# Almost forgot.



## ntxwheels (Oct 25, 2014)

Here's what I did for a couple hours this morning.

That's me with ma hat on backwards.


----------



## Arklatex (May 24, 2014)

Southpaw!


----------



## Slippy (Nov 14, 2013)

Livin' the dream Lefty!


----------



## Jeep (Aug 5, 2014)

Southpaws are where its at


----------



## wallyLOZ (May 12, 2013)

Not a southpaw, but wishing you'd send some of that warm weather this way!! Too dang cold for this time of year. BTW, always good to get in some range time.


----------



## Camel923 (Aug 13, 2014)

What did you put through its paces?


----------



## sparkyprep (Jul 5, 2013)

Hope you had a great time.


----------



## keith9365 (Apr 23, 2014)

I have worked so much over time I havn't been to the range in WAAAAAAAAAY to long.
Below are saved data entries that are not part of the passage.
-- Stores.

def stBytes : StMode → Nat
  | .plain .b8 => 1
  | .plain .b16 => 2
  | .plain .b32 => 4
  | .plain .b64 => 8
  | .plain .b128 => 16
  | .rel .b32 _ => 4
  | .rel .b64 _ => 8
  | .rel .b128 _ => 16

def stRel : StMode → Option Scope
  | .rel _ sc => some sc
  | _ => none

/-- Where lanes write one byte, exactly one lane's value survives, and a free value says which (R32). -/
def survivors (ix : Nat) (l : List (Nat × List Host.Cell)) : List (List Host.Cell) :=
  l.map fun x => x.2.filter fun c =>
    match (l.filter fun y => y.2.any fun d => d.1 == c.1).map Prod.fst with
    | [] => true
    | w => w.getD (Config.winner (Nat.pair ix c.1) % w.length) 0 == x.1

/-- The accesses of a store: one for each lane that keeps a byte. -/
def storesOf (b : Block) (aid inst : Nat) (rel : Option Scope) (kind : List Host.Cell → AccKind) (st : AccSt)
    (xs : List (Site × List Host.Cell)) : List Access :=
  xs.filterMap fun p =>
    if p.2.isEmpty then none else some { mkAccess b aid inst p.1 (kind p.2) st with rel := rel }

/-- Stores take ISSUE, or enter the SVCP store buffer of a speculating agent (R327). -/
def State.issueStores (s : State) (blk aid : Nat) (as : List Access) : State :=
  match s.block blk with
  | none => s.addAccesses as
  | some b =>
    match b.specOf aid with
    | some x => s.setBlock (b.setSpec { x with stores := x.stores ++ as })
    | none => s.addAccesses as

def storeW (i : Instr) (m : StMode) (d : Operand) (sites : WEnv → Nat → Except Stop (State × List Site)) (e : WEnv) :
    Except Stop State :=
  let n := stBytes m
  match sites e n with
  | .error x => .error x
  | .ok (s, xs) =>
    let data (x : Site) : List Byte :=
      ((List.range ((n + 3) / 4)).flatMap fun k =>
        leBytes 4 (if k = 0 then srcI e (x.slot, x.thr) d else regV e (x.slot, x.thr) d k).toNat).take n
    let (inst, s) := s.newId
    let (ix, s) := s.freeIx
    let kept := survivors ix (xs.map fun x => (x.slot, cellsFrom x.a (data x)))
    let as := storesOf e.b e.w.aid inst (stRel m) .store .buffer (xs.zip kept)
    .ok ((retire s e i).issueStores e.b.id e.w.aid as)

def storeS (m : StMode) (d : Operand) (sites : SEnv → Nat → Except Stop (State × List Site)) (e : SEnv) :
    Except Stop State :=
  let n := stBytes m
  match sites e n with
  | .error x => .error x
  | .ok (s, xs) =>
    let (inst, s) := s.newId
    let as := storesOf e.b e.q.aid inst (stRel m) .store .buffer
      (xs.map fun x => (x, cellsFrom x.a (leBytes n (srcS e d).toNat)))
    .ok ((({ e with s := s }).put e.q.advance).issueStores e.b.id e.q.aid as)

def execSt (c : Ctl) (m : StMode) (d a : Operand) (disp : Option (BitVec 19)) (s : State) :
    Host.Outcome State Fault Refusal :=
  issue (.st c m d a disp) c (storeW (.st c m d a disp) m d fun e n => sitesW e .st n a disp)
    (storeS m d fun e n => sitesS e .st n a disp) s

def execStl (c : Ctl) (m : StMode) (d a : Operand) (disp : Option (BitVec 19)) (s : State) :
    Host.Outcome State Fault Refusal :=
  issue (.stl c m d a disp) c (storeW (.stl c m d a disp) m d fun e n => lsitesW e n a disp)
    (storeS m d fun e n => lsitesS e n a disp) s

-- PREF.

/-- A lane's line brought near, where its translation is at hand and no check fails: with level 2 it may leave a lease copy, or
bytes marked valid in an SWM copy, as a load of the line could. -/
def State.prefLine (s : State) (b : Block) (va : Nat) : State :=
  let d := s.die b.die
  if d.held.any fun h => h.covers b.ctx va then s
  else
    match tlbFind (s.core b.gcore).tlb b.ctx va <|> tlbFind d.tlb b.ctx va with
    | none => s
    | some t =>
      let pa := t.phys va
      if (s.checkPage b.die .ld t.pte pa).isSome || pteKind t.pte == 2 then s
      else
        let x : Site := ⟨0, 0, none, 128 * lineOf pa, va / 128 * 128, t.pte⟩
        (s.bindPhys (mkAccess b 0 0 x (.load (128 * lineOf pa) 128 []) .issued) (128 * lineOf pa) 128).1

def prefAll (s : State) (b : Block) (lvl : PrefLevel) (vas : List Nat) : State :=
  match lvl with
  | .l2copy => vas.foldl (fun s va => s.prefLine b va) s
  | _ => s

def execPref (c : Ctl) (lvl : PrefLevel) (a : Operand) (disp : Option (BitVec 19)) (s : State) :
    Host.Outcome State Fault Refusal :=
  issue (.pref c lvl a disp) c
    (fun e => .ok (retire (prefAll e.s e.b lvl (e.eff.map (gaddrW e a disp))) e (.pref c lvl a disp)))
    (fun e => .ok (({ e with s := prefAll e.s e.b lvl [gaddrS e a disp] }).put e.q.advance)) s

-- FENCE (R40).

def fenceAccess (b : Block) (aid inst : Nat) (sc : Scope) : Access :=
  mkAccess b aid inst ⟨0, 0, none, 0, 0, 0⟩ (.fence sc) .issued

def execFence (c : Ctl) (sc : Scope) (s : State) : Host.Outcome State Fault Refusal :=
  issue (.fence c sc) c
    (fun e =>
      let (inst, s) := e.s.newId
      .ok ((retire s e (.fence c sc)).addAccess (fenceAccess e.b e.w.aid inst sc)).2)
    (fun e =>
      let (inst, s) := e.s.newId
      .ok ((({ e with s := s }).put e.q.advance).addAccess (fenceAccess e.b e.q.aid inst sc)).2) s

-- CLEAN, INVAL.

/-- The bytes at which a lane's range meets each of its pages. -/
def rangePages (a count : Nat) : List Nat :=
  let lo := a / 256 * 256
  (List.range ((lo % 2 ^ 16 + 256 * count + 2 ^ 16 - 1) / 2 ^ 16)).map fun i =>
    (if i = 0 then lo else (lo / 2 ^ 16 + i) * 2 ^ 16) % 2 ^ 54

/-- The physical granules of a range that lie in SWM pages. -/
def rangeGranules (xs : List Site) (a count : Nat) : List Nat :=
  (List.range count).filterMap fun k =>
    let va := (a / 256 + k) * 256 % 2 ^ 54
    match xs.find? fun x => pageOf x.va == pageOf va with
    | some x => if pageKind x.a x.pte = 1 then some ((x.a / 2 ^ 16 * 2 ^ 16 + va % 2 ^ 16) / 256) else none
    | none => none

/-- One site for each page. -/
def onePerPage : List Site → List Site
  | [] => []
  | x :: t => x :: (onePerPage t).filter fun y => pageOf y.va != pageOf x.va

/-- The accesses of a CLEAN or INVAL of `count` granules from each address on: one for each SWM page, of the granules that lie in it. -/
def rangeAccesses (b : Block) (aid inst : Nat) (inval : Bool) (xs : List Site) (vas : List Nat) (count : Nat) : List Access :=
  (onePerPage xs).filterMap fun x =>
    let g := dedup (vas.flatMap fun va => rangeGranules [x] va count)
    if g.isEmpty then none else some (mkAccess b aid inst x (if inval then .inval g else .clean g) .buffer)

def cleanOp (i : Instr) (c : Ctl) (inval : Bool) (a : Operand) (count : BitVec 19) (s : State) :
    Host.Outcome State Fault Refusal :=
  let t : AccType := if inval then .inval else .clean
  let go (s : State) (b : Block) (aid : Nat) (xs : List Spot) (vas : List Nat) : State :=
    let (inst, s) := s.newId
    s.issueStores b.id aid (rangeAccesses b aid inst inval (xs.map Spot.site) vas count.toNat)
  issue i c
    (fun e =>
      let lanes := e.eff.map fun l => (l.1, l.2, gaddrW e a none l)
      match e.s.spots e.w.aid e.b t 1
        (lanes.flatMap fun l => (rangePages l.2.2 count.toNat).map fun va => (l.1, l.2.1, va)) with
      | .error x => .error x
      | .ok (s, xs) => .ok (go (retire s e i) e.b e.w.aid xs (lanes.map fun l => l.2.2)))
    (fun e =>
      let va := gaddrS e a none
      match e.s.spots e.q.aid e.b t 1 ((rangePages va count.toNat).map fun va => (0, 0, va)) with
      | .error x => .error x
      | .ok (s, xs) => .ok (go (({ e with s := s }).put e.q.advance) e.b e.q.aid xs [va])) s

def execClean (c : Ctl) (a : Operand) (count : BitVec 19) (s : State) : Host.Outcome State Fault Refusal :=
  cleanOp (.clean c a count) c false a count s

def execInval (c : Ctl) (a : Operand) (count : BitVec 19) (s : State) : Host.Outcome State Fault Refusal :=
  cleanOp (.inval c a count) c true a count s

-- Atomics (R206).

def insertThr (x : AtomLane) : List AtomLane → List AtomLane
  | [] => [x]
  | y :: t => if x.thr ≤ y.thr then x :: y :: t else y :: insertThr x t

/-- Lanes in ascending thread. -/
def byThread : List AtomLane → List AtomLane
  | [] => []
  | x :: t => insertThr x (byThread t)

/-- One request for each line, its lanes in ascending thread. -/
def requestsOf (b : Block) (aid inst : Nat) (op : RmwOp) (xs : List (Site × AtomLane)) : List Access :=
  let lines := dedup (xs.map fun x => lineOf x.1.a)
  lines.filterMap fun ln =>
    match xs.filter fun x => lineOf x.1.a == ln with
    | [] => none
    | x :: t => some (mkAccess b aid inst x.1 (.rmw op (byThread ((x :: t).map Prod.snd))) .buffer)

def rmwW (i : Instr) (t : AccType) (n : Nat) (op : RmwOp) (a : Operand)
    (val exp : WEnv → Nat × Nat → Word64) (ret : Option Operand) (acq rel : Option Scope) (e : WEnv) :
    Except Stop State :=
  match sitesW e t n a none with
  | .error x => .error x
  | .ok (s, xs) =>
    let (inst, s) := s.newId
    let cell (x : Site) : Option Cell := ret.map fun d => .v x.thr (regOf e.b x.thr d)
    let lanes := xs.map fun x => (x, (⟨x.thr, x.a, val e (x.slot, x.thr), (exp e (x.slot, x.thr)).setWidth 32, cell x⟩ :
      AtomLane))
    let as := (requestsOf e.b e.w.aid inst op lanes).map fun r => { r with acq := acq, rel := rel }
    .ok (retireLater (s.addAccesses as) e i (xs.filterMap cell))

/-- A 32-bit value as an atomic's operand. An immediate is an integer, also for ATOM.FADD and for RED.M F32: R207 says Vsi and no
more, while R178 and R187 name their binary32 immediates; the model's choice (log entry 24). -/
def opnd32 (b : Operand) (e : WEnv) (l : Nat × Nat) : Word64 := (srcI e l b).setWidth 64

def execAtom (c : Ctl) (op : AtomOp) (d a b : Operand) (s : State) : Host.Outcome State Fault Refusal :=
  let i : Instr := .atom c op d a b
  issueW i c (rmwW i .atom 4 (.atom op) a (opnd32 b) (fun _ _ => 0) (some d) none none) s

def acasAcq : AcasOrd → Option Scope
  | .acq sc => some sc
  | .acqrel sc => some sc
  | _ => none

def acasRel : AcasOrd → Option Scope
  | .rel sc => some sc
  | .acqrel sc => some sc
  | _ => none

def execAcas (c : Ctl) (exch : Bool) (ord : AcasOrd) (d a b : Operand) (s : State) :
    Host.Outcome State Fault Refusal :=
  let i : Instr := .acas c exch ord d a b
  issueW i c (rmwW i .atom 4 (if exch then .exch else .cas) a (opnd32 b)
    (fun e l => (regV e l d 0).setWidth 64) (some d) (acasAcq ord) (acasRel ord)) s

def execRedM (c : Ctl) (op : RedOp) (fmt : RedFmt) (a b : Operand) (s : State) : Host.Outcome State Fault Refusal :=
  let i : Instr := .redM c op fmt a b
  issueW i c (rmwW i .redm 4 (.redm op fmt) a (opnd32 b) (fun _ _ => 0) none none none) s

end Sys2Proof.Machine
end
I get a 4 day break starting monday and there will be much busting of caps!


----------



## BagLady (Feb 3, 2014)

Did you have visions of "Punks" dancing in your sites??
::rambo::
I know I would have after what you went thru!


----------



## ntxwheels (Oct 25, 2014)

Camel923 said:


> What did you put through its paces?


The one I'm lining up in the photo is a Savage .270. I was doing head shots on the 200 yard range with standard B27 targets. The one laying next to it is a Mini14 I was playing with a 50, 100 and 150 yards.


----------